I have no idea what to expect or how I am going to react. I tell myself it will be fine but notice the closer I get to the driveway the slower I am going. Mind you, once I turned in and drove around the corner I realised I had just discovered a wee piece of paradise. What a backdrop. An oasis. Suddenly my nerves abated (a little bit) as I threw the car keys on the front seat and wandered off to find a naked host. Full-time resident Kay Marsh met me and gave me a tour of the grounds. There is a club house, Norm's Lodge (accommodation), swimming pool, spa pool, volleyball, petanque pit, trampoline, sandpit and permanent sites where members can bring their caravan or camper thereby having their own residence.

Not everyone is nude, some wear a sarong or shirt. I was feeling particularly nervous about taking off my own clothes. Luckily while hovering in the bathroom, plucking up courage to de-robe, I met permanent resident Caroline Ball.

Upon telling her I was nervous, apprehensive and a little shy she said "don't be".

"Just do whatever you are comfortable with. There are no rules, except putting a towel on the seat before sitting down!"

Actually I am fairly brown already, but once the undergarments came off it was pretty obvious certain parts of my anatomy had never seen the sun!

With a sarong around my waist, I headed out into the common area, grabbed a cup of coffee and sat down.

Honestly? At first I felt a little weird. Making sure I looked people in the eye, too scared to look anywhere else. Definitely surreal.

As the day progressed and I talked to people of all ages I began to feel comfortable.

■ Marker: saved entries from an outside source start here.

-- ==== Sys2Proof/Syntax.lean ====
section
/-!
DEFINITION. The commands of the TH8: one constructor of `Instr` for each row of
spec/opcode_table.json, with the operands the row's rules give it.

A command is what reaches the module from outside (a register write, a doorbell, a management
command, a pin, a flit) or one of the module's own steps (a pass of an engine starts, a timer
expires).  A step that the module takes by itself has as operands the agent that takes it, and
whatever the manual leaves to the world: a measured value, a cycle that depends on a latency the
manual does not fix, the outcome of a training.  Everything else a step needs is in the state.
-/

namespace Sys2Proof

/-- Flat logical unit index (R12). -/
abbrev UnitIx := Fin 768
/-- Flat cluster index (R169). -/
abbrev CluIx := Fin 192
/-- Flat region index die × 4 + region; also the cache slice of that region (R289). -/
abbrev RgnIx := Fin 32
/-- Compute die. -/
abbrev DieIx := Fin 8
/-- Hub die. -/
abbrev HubIx := Fin 2
/-- Global channel number 64 × die + dc (R280). -/
abbrev ChanIx := Fin 512
/-- Fabric port (R344). -/
abbrev PortIx := Fin 24
/-- Stream address generator of a unit. -/
abbrev GenIx := Fin 4
/-- Task context of a unit. -/
abbrev TaskIx := Fin 8
/-- Collective engine (R393). -/
abbrev CleIx := Fin 4
/-- Queue number (R406). -/
abbrev QIx := Fin 262144
/-- Monitor block: 0 to 7 a compute die, 8 hub 0, 9 hub 1 (R583). -/
abbrev MonIx := Fin 10

/-- The two engines of a unit (R71). -/
inductive Eng where
  | fwd
  | bwd
  deriving DecidableEq, Repr

/-- The three engine slots of a unit (R182). -/
inductive Slot where
  | fwd
  | bwd
  | rru
  deriving DecidableEq, Repr

/-- The two register requesters (R595). -/
inductive Who where
  | host
  | mgmt
  deriving DecidableEq, Repr

/-- What a channel delivers for one 32-byte sector (R281, R298). -/
inductive SectorOutcome where
  /-- No error. -/
  | clean
  /-- One symbol wrong: delivered corrected. -/
  | corrected
  /-- Detected and uncorrectable: delivered poisoned. -/
  | uncorrectable
  /-- The side-plane checksum fails on arrival at the slice (R298). -/
  | sideCheck
  deriving DecidableEq, Repr

/-- A request at a cache slice (R290, R291): one that a stream generator issued, named by its place
among the requests of its stream, or one of another agent of the module. -/
inductive SliceReq where
  /-- Request `i` of the stream of task `t` of generator `g` of unit `u`. -/
  | stream (u : UnitIx) (g : GenIx) (t : TaskIx) (i : Nat)
  /-- A read of `len` bytes at a device address, with its hint (R291: 0 STREAM, 1 KEEP, 2 LAST_USE). -/
  | read (addr : BitVec 48) (len : Nat) (hint : Fin 3)
  /-- A write of bytes at a device address, with its hint. -/
  | write (addr : BitVec 48) (data : List Byte) (hint : Fin 3)
  deriving DecidableEq, Repr

/-- The contents of an INIT control flit (R351). -/
structure InitFlit where
  peer : W64
  gen  : BitVec 16
  dir  : Fin 6
  k    : Fin 4
  rxOk : Bool
  deriving DecidableEq, Repr

/-- The fields of a LINK control flit (R354).  `credits` holds the four cumulative counts (R380). -/
structure LinkFlit where
  ack     : Option (BitVec 12)
  nak     : Option (BitVec 12)
  replay  : Option (BitVec 12)
  credits : List W64
  deriving DecidableEq, Repr

/-- A CONTROL flit by its CKIND (R354). -/
inductive Ctrl where
  | link (f : LinkFlit)
  | init (f : InitFlit)
  | sleep
  | sleepAck
  /-- A reserved CKIND: the flit is ignored. -/
  | reserved
  deriving DecidableEq, Repr

/-- One slot of a codeword (R348): the KIND of its two header bits (0 IDLE, 1 HEAD, 2 BODY, 3 CONTROL) and
its 64 bytes. -/
structure SlotIn where
  kind  : Fin 4
  bytes : List Byte
  deriving DecidableEq, Repr

/-- A received codeword after the RS(544,514) decoder (R349). -/
inductive CodewordIn where
  /-- An ALIGN codeword (R348). -/
  | align
  /-- Decoded, with `symErrs` corrected symbols, 0 to 15. -/
  | decoded (symErrs : Nat) (slots : List SlotIn)
  | uncorrectable
  deriving DecidableEq, Repr

/-- A packet of the fabric: the 64 bytes of its header and its payload (R373). -/
structure Packet where
  hdr     : List Byte
  payload : List Byte
  deriving DecidableEq, Repr

/-- Where a router takes a packet from: an input port and virtual channel, or the injection queue of
the module's own engines. -/
inductive RouteSrc where
  | port (p : PortIx) (vc : Fin 4)
  | inject
  deriving DecidableEq, Repr

/-- A function that reports in PKG_READY (R487). -/
inductive Func where
  | mmc
  | hif
  | fab0
  | hub1
  | flash
  | die (d : DieIx)
  | stack (d : DieIx) (s : Fin 2)
  | port (p : PortIx)
  deriving DecidableEq, Repr

/-- What the self-test of one compute die found (R14, R61, R65, R160): for each of its 28 physical
clusters whether its control core, crossbar, counters, store and generators passed, and for each of
its 112 physical units the failed physical columns of its six arrays, a bit mask each. -/
structure SelfTest where
  clusterOk : List Bool
  colFaults : List (List (BitVec 66))
  deriving DecidableEq, Repr

/-- How a function's bring-up ended (R483, R486). -/
inductive ReadyOutcome where
  /-- Ready; a die brings its self-test results, an HBM stack for each of its channels the lanes that its
  training replaced, none where training or the default test failed (R282, R304, R312). -/
  | ready (t : SelfTest) (ch : List (Option (Fin 6)))
  /-- The function could not come up. -/
  | failed
  /-- HBM stack only: the stack's fitted capacity differs from the fused ordering code (R486). -/
  | capacityMismatch
  deriving DecidableEq, Repr

/-- How the read of a submission ring ended (R418). -/
inductive RingRead where
  | ok
  | unsupportedRequest
  | completerAbort
  | poisoned
  deriving DecidableEq, Repr

/-- A host's response to a page request group (R435). -/
inductive PageResp where
  | success
  | invalidRequest
  | responseFailure
  deriving DecidableEq, Repr

/-- An error on its way to a handler (R516, R517).  A halt travels as an error of class HALTED with
its reason and the type words of its event (R243, R424). -/
structure Err where
  code   : Nat
  cls    : Nat
  scope  : Nat
  index  : Nat
  detail : W64
  reason : Nat
  /-- Type words 2, 3 and 4 of a HALT event. -/
  w2 : W64
  w3 : W64
  w4 : W64
  /-- ESC, DEFER, INJ of R529. -/
  esc   : Bool
  defer : Bool
  inj   : Bool
  deriving DecidableEq, Repr

/-- A strike of a handler (R522): its domain, and the error detected in its own resources, none where it has
not finished the error it handles within its time limit. -/
structure Strike where
  index : Nat
  own   : Option Err
  deriving DecidableEq, Repr
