-- ==== Sys2Proof/Machine/Link.lean ====
section
/-!
DEFINITION. Oxcon links (chapter 12): packets as bytes, training, INIT, codewords and flits, retry, going
down, re-injection, sleep and Lantern.
-/

namespace Sys2Proof.Machine

/-! ### Packets (R373) -/

/-- Bytes [o, o + n) of a packet's header. -/
def hNat (p : Packet) (o n : Nat) : Nat := leVal ((p.hdr.drop o).take n)

def pDst (p : Packet) : Nat := hNat p 0 2
def pSrc (p : Packet) : Nat := hNat p 2 2
def pMid (p : Packet) : Nat := hNat p 4 2
def pRoute (p : Packet) : Nat := hNat p 6 1
def pPhase (p : Packet) : Nat := pRoute p % 2
def pVc (p : Packet) : Nat := pRoute p / 2 % 4
def pTc (p : Packet) : Nat := pRoute p / 8 % 4
def pEpoch (p : Packet) : Nat := pRoute p / 32 % 4
def pDetour (p : Packet) : Nat := pRoute p / 128 % 2
def pOp (p : Packet) : Nat := hNat p 7 1
def pFsn (p : Packet) : Nat := hNat p 8 3
def pDie (p : Packet) : Nat := hNat p 11 1
def pLen (p : Packet) : Nat := hNat p 15 1
def pGen (p : Packet) : Nat := hNat p 16 2
def pArg0 (p : Packet) : Nat := hNat p 24 8
def pArg1 (p : Packet) : Nat := hNat p 32 8
def pPoison (p : Packet) : Nat := hNat p 40 8

/-- HCRC recomputed. -/
def rehash (h : List Byte) : List Byte := splice h 60 (leBytes 4 (crc32c (h.take 60)).toNat)

/-- Bytes of a header replaced, HCRC recomputed (R373). -/
def setH (p : Packet) (o n v : Nat) : Packet := { p with hdr := rehash (splice p.hdr o (leBytes n v)) }

def setRoute (p : Packet) (phase vc detour : Nat) : Packet :=
  setH p 6 1 (phase + 2 * vc + 8 * pTc p + 32 * pEpoch p + 128 * detour)

/-- Flits of a packet: its header and two sectors a flit. -/
def nFlits (p : Packet) : Nat := 1 + (pLen p + 1) / 2

/-! ### CONTROL flits as bytes (R354) -/

/-- The 64 bytes of a flit from its first bytes: zeros to byte 59, then the CRC-32C. -/
def ctrlFlit (body : List Byte) : List Byte :=
  let b := (body ++ List.replicate 60 0#8).take 60
  b ++ leBytes 4 (crc32c b).toNat

/-- A CONTROL flit as it is sent.  The place of the fields of an INIT flit is free. -/
def ctrlBytes (c : Ctrl) : List Byte :=
  match c with
  | .link f =>
    let has := fun (x : Option (BitVec 12)) (n : Nat) => if x.isSome then n else 0
    let lsn := fun (x : Option (BitVec 12)) => leBytes 2 (x.getD 0#12).toNat
    ctrlFlit (leBytes 1 1 ++ leBytes 1 (has f.ack 1 + has f.nak 2 + has f.replay 4) ++
      lsn f.ack ++ lsn f.nak ++ lsn f.replay ++ (List.range 4).flatMap fun v => leBytes 8 (f.credits.getD v 0#64).toNat)
  | .init f => ctrlFlit (leBytes 1 2 ++ Config.initBody f.peer f.gen.toNat f.dir.val f.k.val f.rxOk)
  | .sleep => ctrlFlit (leBytes 1 3)
  | .sleepAck => ctrlFlit (leBytes 1 4)
  | .reserved => ctrlFlit []

/-- The CRC-32C of a received CONTROL flit holds (R349). -/
def ctrlOk (b : List Byte) : Bool := leVal ((b.drop 60).take 4) == (crc32c (b.take 60)).toNat

/-- A received CONTROL flit by its CKIND. -/
def ctrlOf (b : List Byte) : Ctrl :=
  let n := fun (o k : Nat) => leVal ((b.drop o).take k)
  let field := fun (i : Nat) => if bitAt (n 1 1) i then some (BitVec.ofNat 12 (n (2 + 2 * i) 2)) else none
  match n 0 1 with
  | 1 => .link { ack := field 0, nak := field 1, replay := field 2
                 credits := (List.range 4).map fun v => BitVec.ofNat 64 (n (8 + 8 * v) 8) }
  | 2 => .init { peer := Config.initPeer b, gen := Config.initGen b, dir := Config.initDir b
                 k := Config.initK b, rxOk := Config.initRxOk b }
  | 3 => .sleep
  | 4 => .sleepAck
  | _ => .reserved

/-! ### Ports (R344) -/

def portDir (p : Nat) : Nat := p % 12 / 2
def portK (p : Nat) : Nat := 2 * (p / 12) + p % 2
def oppDir (d : Nat) : Nat := if d % 2 = 0 then d + 1 else d - 1

/-- The four ports of a direction, in ascending number. -/
def dirPorts (d : Nat) : List Nat := [2 * d, 2 * d + 1, 12 + 2 * d, 13 + 2 * d]

namespace State

/-- A direction has a port UP. -/
def dirUp (s : State) (d : Nat) : Bool := (dirPorts d).any s.lnkUp

/-! ### Flits sent -/

/-- Flits not yet acknowledged. -/
def unacked (x : PortSt) : Nat := (x.sent.map fun t => nFlits t.pkt - t.acked).foldl (· + ·) 0

/-- LSN of the oldest unacknowledged flit. -/
def oldest (x : PortSt) : Nat :=
  match x.sent with
  | t :: _ => (t.lsn + t.acked) % 4096
  | [] => x.lsn

/-- The first `n` unacknowledged flits freed. -/
def freeFlits : Nat → List TxPkt → List TxPkt
  | _, [] => []
  | n, t :: ts =>
    let k := nFlits t.pkt - t.acked
    if k ≤ n then freeFlits (n - k) ts else { t with acked := t.acked + n } :: ts

/-- A CONTROL flit sent by a port. -/
def sendCtrl (s : State) (p : Nat) (c : Ctrl) : State := s.emit (.control p (ctrlBytes c))

/-- A LINK flit with the port's cumulative returns. -/
def linkOut (s : State) (p : Nat) (ack nak rep : Option (BitVec 12)) : State :=
  s.sendCtrl p (.link { ack := ack, nak := nak, replay := rep,
                        credits := (s.port p).freed.map fun n => BitVec.ofNat 64 n })

def lsn12 (n : Nat) : Option (BitVec 12) := some (BitVec.ofNat 12 n)

/-! ### Packets placed on a port (R353, R361, R380) -/

/-- A packet that is not of the Vigil: those alone count for BUSY (R385). -/
def counts (q : Packet) : Bool := pOp q != 7

/-- Packets held for a direction, those of hub 0 first (R360). -/
def heldFor (s : State) (d : Nat) : List (Packet × Nat) := smGet [] s.fab.held (2 * d) ++ smGet [] s.fab.held (2 * d + 1)

/-- The held queues of a direction emptied. -/
def clearHeld (s : State) (d : Nat) : State :=
  s.updFab fun f => { f with held := smSet [] (smSet [] f.held (2 * d) []) (2 * d + 1) [] }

Sunblock! I had forgotten the sunblock and as I sat chatting, I became aware of the fact that those certain white areas were going to need protecting. Suffice it to say I was given some before I turned beet red.

There is no pretence, no airs and graces. As one man pointed out, I could be a millionaire and the bloke next to me a pauper.

Being nude is grounding, we are all the same - human!

Wow, thought I, that is so true, and from that moment on - I got it!